Many Indians settled abroad want to have investments in the home country to accumulate wealth in the long run.

As mutual funds are one of the favoured options, we lay down a few key points that non-resident Indians have to note when investing in the Indian MF space.

Pre-requisites

A non-resident Indian (NRI) — a person residing outside India but a citizen of India, defined as per the Foreign Exchange Management Act (FEMA), 1999 — can invest in mutual funds in India. For this, there is no requirement to obtain any special approval from any of the regulatory bodies.

NRIs cannot make investment in mutual funds in a foreign currency. Thus, the NRI investor is mandated to have a bank account in India. She can open an NRE- (Non-Resident External)/NRO- (Non-Resident Ordinary) denominated bank account in any bank.

An NRE is a rupee account from which funds are freely repatriable, which means funds in the account can be transferred abroad. This account can be opened with either funds remitted from abroad or local funds maintained in another NRE/FCNR (foreign currency non-resident) account.

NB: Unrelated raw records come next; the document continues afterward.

-- ==== Sys2Proof/Laws/PerInstr.lean ====
section
/-! SUPPORT. One lemma per instruction: its words match its own row of the opcode table (30_encoding.md R99, R100). -/

namespace Sys2Proof

/-- The row of the opcode table with the instruction's mnemonic needs what the instruction needs, says which register
fields it uses, and matches every word of it, under either `CSR_FIELD`. -/
def Laws.Fields.Statement (i : Instr) : Prop :=
  ∃ r ∈ opcodeTable, r.mnemonic = i.mnemonic ∧ r.needs = i.needs ∧ ∀ f, encode f i &&& r.mask = r.value

theorem Laws.Fields.add (rd : RegNum) (rs1 : RegNum) (rs2 : RegNum) : Laws.Fields.Statement (.add rd rs1 rs2) :=
  ⟨⟨"ADD", 0xFC00F07F, 0x00000000, .base, true, true, true⟩, by decide, rfl, rfl,
    fun _ => encDss_masked _ _ _ _ _ _⟩

theorem Laws.Fields.sub (rd : RegNum) (rs1 : RegNum) (rs2 : RegNum) : Laws.Fields.Statement (.sub rd rs1 rs2) :=
  ⟨⟨"SUB", 0xFC00F07F, 0x00001000, .base, true, true, true⟩, by decide, rfl, rfl,
    fun _ => encDss_masked _ _ _ _ _ _⟩

theorem Laws.Fields.and (rd : RegNum) (rs1 : RegNum) (rs2 : RegNum) : Laws.Fields.Statement (.and rd rs1 rs2) :=
  ⟨⟨"AND", 0xFC00F07F, 0x00002000, .base, true, true, true⟩, by decide, rfl, rfl,
    fun _ => encDss_masked _ _ _ _ _ _⟩

theorem Laws.Fields.or (rd : RegNum) (rs1 : RegNum) (rs2 : RegNum) : Laws.Fields.Statement (.or rd rs1 rs2) :=
  ⟨⟨"OR", 0xFC00F07F, 0x00003000, .base, true, true, true⟩, by decide, rfl, rfl,
    fun _ => encDss_masked _ _ _ _ _ _⟩

theorem Laws.Fields.xor (rd : RegNum) (rs1 : RegNum) (rs2 : RegNum) : Laws.Fields.Statement (.xor rd rs1 rs2) :=
  ⟨⟨"XOR", 0xFC00F07F, 0x00004000, .base, true, true, true⟩, by decide, rfl, rfl,
    fun _ => encDss_masked _ _ _ _ _ _⟩

theorem Laws.Fields.shr (rd : RegNum) (rs1 : RegNum) (rs2 : RegNum) : Laws.Fields.Statement (.shr rd rs1 rs2) :=
  ⟨⟨"SHR", 0xFC00F07F, 0x00005000, .base, true, true, true⟩, by decide, rfl, rfl,
    fun _ => encDss_masked _ _ _ _ _ _⟩

theorem Laws.Fields.asr (rd : RegNum) (rs1 : RegNum) (rs2 : RegNum) : Laws.Fields.Statement (.asr rd rs1 rs2) :=
  ⟨⟨"ASR", 0xFC00F07F, 0x00006000, .base, true, true, true⟩, by decide, rfl, rfl,
    fun _ => encDss_masked _ _ _ _ _ _⟩

theorem Laws.Fields.shl (rd : RegNum) (rs1 : RegNum) (rs2 : RegNum) : Laws.Fields.Statement (.shl rd rs1 rs2) :=
  ⟨⟨"SHL", 0xFC00F07F, 0x00007000, .base, true, true, true⟩, by decide, rfl, rfl,
    fun _ => encDss_masked _ _ _ _ _ _⟩

theorem Laws.Fields.cch (rd : RegNum) (rs1 : RegNum) (rs2 : RegNum) : Laws.Fields.Statement (.cch rd rs1 rs2) :=
  ⟨⟨"CCH", 0xFC00F07F, 0x00008000, .base, true, true, true⟩, by decide, rfl, rfl,
    fun _ => encDss_masked _ _ _ _ _ _⟩

theorem Laws.Fields.bch (rd : RegNum) (rs1 : RegNum) (rs2 : RegNum) : Laws.Fields.Statement (.bch rd rs1 rs2) :=
  ⟨⟨"BCH", 0xFC00F07F, 0x00009000, .base, true, true, true⟩, by decide, rfl, rfl,
    fun _ => encDss_masked _ _ _ _ _ _⟩

theorem Laws.Fields.addi (rd : RegNum) (rs1 : RegNum) (imm : Imm12) : Laws.Fields.Statement (.addi rd rs1 imm) :=
  ⟨⟨"ADDI", 0xFC00F000, 0x04000000, .base, true, true, false⟩, by decide, rfl, rfl,
    fun _ => encDsi_masked _ _ _ _ _⟩

theorem Laws.Fields.andi (rd : RegNum) (rs1 : RegNum) (imm : Imm12) : Laws.Fields.Statement (.andi rd rs1 imm) :=
  ⟨⟨"ANDI", 0xFC00F000, 0x04002000, .base, true, true, false⟩, by decide, rfl, rfl,
    fun _ => encDsi_masked _ _ _ _ _⟩

theorem Laws.Fields.ori (rd : RegNum) (rs1 : RegNum) (imm : Imm12) : Laws.Fields.Statement (.ori rd rs1 imm) :=
  ⟨⟨"ORI", 0xFC00F000, 0x04003000, .base, true, true, false⟩, by decide, rfl, rfl,
    fun _ => encDsi_masked _ _ _ _ _⟩

theorem Laws.Fields.xori (rd : RegNum) (rs1 : RegNum) (imm : Imm12) : Laws.Fields.Statement (.xori rd rs1 imm) :=
  ⟨⟨"XORI", 0xFC00F000, 0x04004000, .base, true, true, false⟩, by decide, rfl, rfl,
    fun _ => encDsi_masked _ _ _ _ _⟩

theorem Laws.Fields.shri (rd : RegNum) (rs1 : RegNum) (imm : Imm12) : Laws.Fields.Statement (.shri rd rs1 imm) :=
  ⟨⟨"SHRI", 0xFC00F000, 0x04005000, .base, true, true, false⟩, by decide, rfl, rfl,
    fun _ => encDsi_masked _ _ _ _ _⟩

theorem Laws.Fields.asri (rd : RegNum) (rs1 : RegNum) (imm : Imm12) : Laws.Fields.Statement (.asri rd rs1 imm) :=
  ⟨⟨"ASRI", 0xFC00F000, 0x04006000, .base, true, true, false⟩, by decide, rfl, rfl,
    fun _ => encDsi_masked _ _ _ _ _⟩

theorem Laws.Fields.shli (rd : RegNum) (rs1 : RegNum) (imm : Imm12) : Laws.Fields.Statement (.shli rd rs1 imm) :=
  ⟨⟨"SHLI", 0xFC00F000, 0x04007000, .base, true, true, false⟩, by decide, rfl, rfl,
    fun _ => encDsi_masked _ _ _ _ _⟩

theorem Laws.Fields.cchi (rd : RegNum) (rs1 : RegNum) (imm : Imm12) : Laws.Fields.Statement (.cchi rd rs1 imm) :=
  ⟨⟨"CCHI", 0xFC00F000, 0x04008000, .base, true, true, false⟩, by decide, rfl, rfl,
    fun _ => encDsi_masked _ _ _ _ _⟩

theorem Laws.Fields.bchi (rd : RegNum) (rs1 : RegNum) (imm : Imm12) : Laws.Fields.Statement (.bchi rd rs1 imm) :=
  ⟨⟨"BCHI", 0xFC00F000, 0x04009000, .base, true, true, false⟩, by decide, rfl, rfl,
    fun _ => encDsi_masked _ _ _ _ _⟩

theorem Laws.Fields.lui (rd : RegNum) (imm : Imm21) : Laws.Fields.Statement (.lui rd imm) :=
  ⟨⟨"LUI", 0xFC000000, 0x08000000, .base, true, false, false⟩, by decide, rfl, rfl,
    fun _ => encDi_masked _ _ _⟩

theorem Laws.Fields.stb (rs1 : RegNum) (rs2 : RegNum) (imm : Imm12) : Laws.Fields.Statement (.stb rs1 rs2 imm) :=
  ⟨⟨"STB", 0xFC00F000, 0x0C000000, .base, false, true, true⟩, by decide, rfl, rfl,
    fun _ => encSsi_masked _ _ _ _ _⟩

theorem Laws.Fields.stw (rs1 : RegNum) (rs2 : RegNum) (imm : Imm12) : Laws.Fields.Statement (.stw rs1 rs2 imm) :=
  ⟨⟨"STW", 0xFC00F000, 0x0C001000, .base, false, true, true⟩, by decide, rfl, rfl,
    fun _ => encSsi_masked _ _ _ _ _⟩

theorem Laws.Fields.std (rs1 : RegNum) (rs2 : RegNum) (imm : Imm12) : Laws.Fields.Statement (.std rs1 rs2 imm) :=
  ⟨⟨"STD", 0xFC00F000, 0x0C002000, .base, false, true, true⟩, by decide, rfl, rfl,
    fun _ => encSsi_masked _ _ _ _ _⟩

theorem Laws.Fields.stq (rs1 : RegNum) (rs2 : RegNum) (imm : Imm12) : Laws.Fields.Statement (.stq rs1 rs2 imm) :=
  ⟨⟨"STQ", 0xFC00F000, 0x0C003000, .srm64, false, true, true⟩, by decide, rfl, rfl,
    fun _ => encSsi_masked _ _ _ _ _⟩

theorem Laws.Fields.ldb (rd : RegNum) (rs1 : RegNum) (imm : Imm12) : Laws.Fields.Statement (.ldb rd rs1 imm) :=
  ⟨⟨"LDB", 0xFC00F000, 0x10000000, .base, true, true, false⟩, by decide, rfl, rfl,
    fun _ => encDsi_masked _ _ _ _ _⟩

theorem Laws.Fields.ldw (rd : RegNum) (rs1 : RegNum) (imm : Imm12) : Laws.Fields.Statement (.ldw rd rs1 imm) :=
  ⟨⟨"LDW", 0xFC00F000, 0x10001000, .base, true, true, false⟩, by decide, rfl, rfl,
    fun _ => encDsi_masked _ _ _ _ _⟩

theorem Laws.Fields.ldd (rd : RegNum) (rs1 : RegNum) (imm : Imm12) : Laws.Fields.Statement (.ldd rd rs1 imm) :=
  ⟨⟨"LDD", 0xFC00F000, 0x10002000, .base, true, true, false⟩, by decide, rfl, rfl,
    fun _ => encDsi_masked _ _ _ _ _⟩

theorem Laws.Fields.ldq (rd : RegNum) (rs1 : RegNum) (imm : Imm12) : Laws.Fields.Statement (.ldq rd rs1 imm) :=
  ⟨⟨"LDQ", 0xFC00F000, 0x10003000, .srm64, true, true, false⟩, by decide, rfl, rfl,
    fun _ => encDsi_masked _ _ _ _ _⟩

theorem Laws.Fields.ldsb (rd : RegNum) (rs1 : RegNum) (imm : Imm12) : Laws.Fields.Statement (.ldsb rd rs1 imm) :=
  ⟨⟨"LDSB", 0xFC00F000, 0x10004000, .base, true, true, false⟩, by decide, rfl, rfl,
    fun _ => encDsi_masked _ _ _ _ _⟩

theorem Laws.Fields.ldsw (rd : RegNum) (rs1 : RegNum) (imm : Imm12) : Laws.Fields.Statement (.ldsw rd rs1 imm) :=
  ⟨⟨"LDSW", 0xFC00F000, 0x10005000, .base, true, true, false⟩, by decide, rfl, rfl,
    fun _ => encDsi_masked _ _ _ _ _⟩

theorem Laws.Fields.ldsd (rd : RegNum) (rs1 : RegNum) (imm : Imm12) : Laws.Fields.Statement (.ldsd rd rs1 imm) :=
  ⟨⟨"LDSD", 0xFC00F000, 0x10006000, .srm64, true, true, false⟩, by decide, rfl, rfl,
    fun _ => encDsi_masked _ _ _ _ _⟩

theorem Laws.Fields.jal (rd : RegNum) (imm : Imm21) : Laws.Fields.Statement (.jal rd imm) :=
  ⟨⟨"JAL", 0xFC000000, 0x14000000, .base, true, false, false⟩, by decide, rfl, rfl,
    fun _ => encDi_masked _ _ _⟩

theorem Laws.Fields.jalr (rd : RegNum) (rs1 : RegNum) (imm : Imm12) : Laws.Fields.Statement (.jalr rd rs1 imm) :=
  ⟨⟨"JALR", 0xFC00F000, 0x18000000, .base, true, true, false⟩, by decide, rfl, rfl,
    fun _ => encDsi_masked _ _ _ _ _⟩

theorem Laws.Fields.jeq (rs1 : RegNum) (rs2 : RegNum) (imm : Imm12) : Laws.Fields.Statement (.jeq rs1 rs2 imm) :=
  ⟨⟨"JEQ", 0xFC00F000, 0x1C000000, .base, false, true, true⟩, by decide, rfl, rfl,
    fun _ => encSsi_masked _ _ _ _ _⟩

theorem Laws.Fields.jlt (rs1 : RegNum) (rs2 : RegNum) (imm : Imm12) : Laws.Fields.Statement (.jlt rs1 rs2 imm) :=
  ⟨⟨"JLT", 0xFC00F000, 0x1C001000, .base, false, true, true⟩, by decide, rfl, rfl,
    fun _ => encSsi_masked _ _ _ _ _⟩

theorem Laws.Fields.jslt (rs1 : RegNum) (rs2 : RegNum) (imm : Imm12) : Laws.Fields.Statement (.jslt rs1 rs2 imm) :=
  ⟨⟨"JSLT", 0xFC00F000, 0x1C002000, .base, false, true, true⟩, by decide, rfl, rfl,
    fun _ => encSsi_masked _ _ _ _ _⟩

theorem Laws.Fields.jne (rs1 : RegNum) (rs2 : RegNum) (imm : Imm12) : Laws.Fields.Statement (.jne rs1 rs2 imm) :=
  ⟨⟨"JNE", 0xFC00F000, 0x1C004000, .base, false, true, true⟩, by decide, rfl, rfl,
    fun _ => encSsi_masked _ _ _ _ _⟩

theorem Laws.Fields.jge (rs1 : RegNum) (rs2 : RegNum) (imm : Imm12) : Laws.Fields.Statement (.jge rs1 rs2 imm) :=
  ⟨⟨"JGE", 0xFC00F000, 0x1C005000, .base, false, true, true⟩, by decide, rfl, rfl,
    fun _ => encSsi_masked _ _ _ _ _⟩

theorem Laws.Fields.jsge (rs1 : RegNum) (rs2 : RegNum) (imm : Imm12) : Laws.Fields.Statement (.jsge rs1 rs2 imm) :=
  ⟨⟨"JSGE", 0xFC00F000, 0x1C006000, .base, false, true, true⟩, by decide, rfl, rfl,
    fun _ => encSsi_masked _ _ _ _ _⟩

theorem Laws.Fields.syscall : Laws.Fields.Statement .syscall :=
  ⟨⟨"SYSCALL", 0xFFFFFFFF, 0x20000000, .system, false, false, false⟩, by decide, rfl, rfl,
    fun _ => by
    show encDss 0x08 0 0 0x0 0 0 &&& 0xFFFFFFFF = 0x20000000
    decide⟩

theorem Laws.Fields.sysret : Laws.Fields.Statement .sysret :=
  ⟨⟨"SYSRET", 0xFFFFFFFF, 0x24000000, .system, false, false, false⟩, by decide, rfl, rfl,
    fun _ => by
    show encDss 0x09 0 0 0x0 0 0 &&& 0xFFFFFFFF = 0x24000000
    decide⟩

theorem Laws.Fields.csrw (rs1 : RegNum) (n : CsrNum) : Laws.Fields.Statement (.csrw rs1 n) :=
  ⟨⟨"CSRW", 0xFFE0F000, 0x28000000, .system, false, true, false⟩, by decide, rfl, rfl,
    fun f => by
    obtain ⟨imm, e⟩ := encCsr_eq f 0 rs1 0x0 n
    exact (congrArg (· &&& 0xFFE0F000) e).trans (encDsi_masked_csrw _ _ _ _ _)⟩

theorem Laws.Fields.csrr (rd : RegNum) (n : CsrNum) : Laws.Fields.Statement (.csrr rd n) :=
  ⟨⟨"CSRR", 0xFC1FF000, 0x28001000, .system, true, false, false⟩, by decide, rfl, rfl,
    fun f => by
    obtain ⟨imm, e⟩ := encCsr_eq f rd 0 0x1 n
    exact (congrArg (· &&& 0xFC1FF000) e).trans (encDsi_masked_csrr _ _ _ _ _)⟩

theorem Laws.Fields.mul (rd : RegNum) (rs1 : RegNum) (rs2 : RegNum) : Laws.Fields.Statement (.mul rd rs1 rs2) :=
  ⟨⟨"MUL", 0xFC00F07F, 0x2C000000, .mulDiv, true, true, true⟩, by decide, rfl, rfl,
    fun _ => encDss_masked _ _ _ _ _ _⟩

theorem Laws.Fields.smul (rd : RegNum) (rs1 : RegNum) (rs2 : RegNum) : Laws.Fields.Statement (.smul rd rs1 rs2) :=
  ⟨⟨"SMUL", 0xFC00F07F, 0x2C001000, .mulDiv, true, true, true⟩, by decide, rfl, rfl,
    fun _ => encDss_masked _ _ _ _ _ _⟩

theorem Laws.Fields.mulh (rd : RegNum) (rs1 : RegNum) (rs2 : RegNum) : Laws.Fields.Statement (.mulh rd rs1 rs2) :=
  ⟨⟨"MULH", 0xFC00F07F, 0x2C002000, .mulDiv, true, true, true⟩, by decide, rfl, rfl,
    fun _ => encDss_masked _ _ _ _ _ _⟩

theorem Laws.Fields.smulh (rd : RegNum) (rs1 : RegNum) (rs2 : RegNum) : Laws.Fields.Statement (.smulh rd rs1 rs2) :=
  ⟨⟨"SMULH", 0xFC00F07F, 0x2C003000, .mulDiv, true, true, true⟩, by decide, rfl, rfl,
    fun _ => encDss_masked _ _ _ _ _ _⟩

theorem Laws.Fields.div (rd : RegNum) (rs1 : RegNum) (rs2 : RegNum) : Laws.Fields.Statement (.div rd rs1 rs2) :=
  ⟨⟨"DIV", 0xFC00F07F, 0x2C004000, .mulDiv, true, true, true⟩, by decide, rfl, rfl,
    fun _ => encDss_masked _ _ _ _ _ _⟩

theorem Laws.Fields.sdiv (rd : RegNum) (rs1 : RegNum) (rs2 : RegNum) : Laws.Fields.Statement (.sdiv rd rs1 rs2) :=
  ⟨⟨"SDIV", 0xFC00F07F, 0x2C005000, .mulDiv, true, true, true⟩, by decide, rfl, rfl,
    fun _ => encDss_masked _ _ _ _ _ _⟩

theorem Laws.Fields.mod (rd : RegNum) (rs1 : RegNum) (rs2 : RegNum) : Laws.Fields.Statement (.mod rd rs1 rs2) :=
  ⟨⟨"MOD", 0xFC00F07F, 0x2C006000, .mulDiv, true, true, true⟩, by decide, rfl, rfl,
    fun _ => encDss_masked _ _ _ _ _ _⟩

theorem Laws.Fields.smod (rd : RegNum) (rs1 : RegNum) (rs2 : RegNum) : Laws.Fields.Statement (.smod rd rs1 rs2) :=
  ⟨⟨"SMOD", 0xFC00F07F, 0x2C007000, .mulDiv, true, true, true⟩, by decide, rfl, rfl,
    fun _ => encDss_masked _ _ _ _ _ _⟩

end Sys2Proof
end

An NRO account is also rupee-denominated, but it is a non-repatriable account that can be opened with funds either remitted from abroad or from inside the country.

The other condition for NRIs to invest in India is that they must be KYC-compliant investors. The required know-your customer (KYC) documents may include a recent photograph, PAN card, address proof (domestic as well as overseas) and a certified copy of the passport.

These documents can be attested (after in-person verification) in any of the overseas branch of an Indian bank or at the Indian embassy/consulate general in the country in which the NRI resides.

Next, these documents should be transferred to either a mutual fund house or a KRA (KYC registration agencies) in India.

If the NRI is already KYC-compliant (to invest in mutual funds) before leaving India, the KYC status has to be updated, after which she would be given an NRI KYC-compliant status. For this, one can download the KYC Modification Form that is available on the websites of Indian mutual fund houses or KRAs.

Mode of purchase

Once the pre-requisites are satisfied, an NRI can invest online through the fund house’s website using the net-banking option available with the NRE/NRO account. An investment(SIP) mandate can also be given for periodical investments into the scheme.

One can also invest offline by sending the application form attached with KYC documents and a cheque or a DD (demand draft) from the NRE/NRO bank account.

When the mutual fund units are purchased through DD/NEFT/RTGS payment options, the investor might be asked to submit the forward inward remittance certificate (FIRC) to ascertain that the funds are from a particular NRO account, says Saugata Chatterjee, Co-Chief Business Officer, Nippon India Mutual Fund.

FIRC, which is a letter confirming the source of funds, can be easily obtained from the bank with which the investor maintains the specified rupee-denominated account.

Note that third-party platforms that allow to undertake mutual fund transactions is not open for NRI investors.

NRIs can also invest through their KYC-complaint demat accounts. “SIP mandate with a direct debit feature as well as lump-sum payments can be undertaken through demat,” says Rahul Jain, Head, Edelweiss Wealth Management.

POA

If an NRI does not wish to undergo the above-mentioned process, she can authorise another person in India through a power of attorney (POA) to invest/buy additional units or redeem on her behalf.

POA is a legal document in which the principal designates another person to act on her behalf.

While applying for purchase of units, the POA holder needs to submit the original POA or an attested copy duly notarised, as per SBI Mutual Fund. Note that the POA holder’s signature needs to verified for everytransaction/request.

From US/Canada

NRIs residing in Canada and the US and who have a source of income based out of these countries, have certain restrictions on investing in financial products of other countries, as per the regulatory bodies in these countries.

Chatterjee from Nippon MF says that for investors from the US and Canada, the fund house takes a declaration from the investor that the investment has been done by them without any solicitation from the mutual fund house or distributor.

Also, compliance requirements for mutual fund houses are more with respect to NRI investments from these countries.

Thus, a few fund houses do not allow investments from NRIs in these countries.

Others such as SBI Mutual Fund allow investments on an offline mode when the NRI is present in India.

Be aware

Before an NRI invests in India, she must be fully cognizant of the fact that if the invested amount in India is remitted back abroad, currency risk also plays a role in the overall returns from investments in the home country.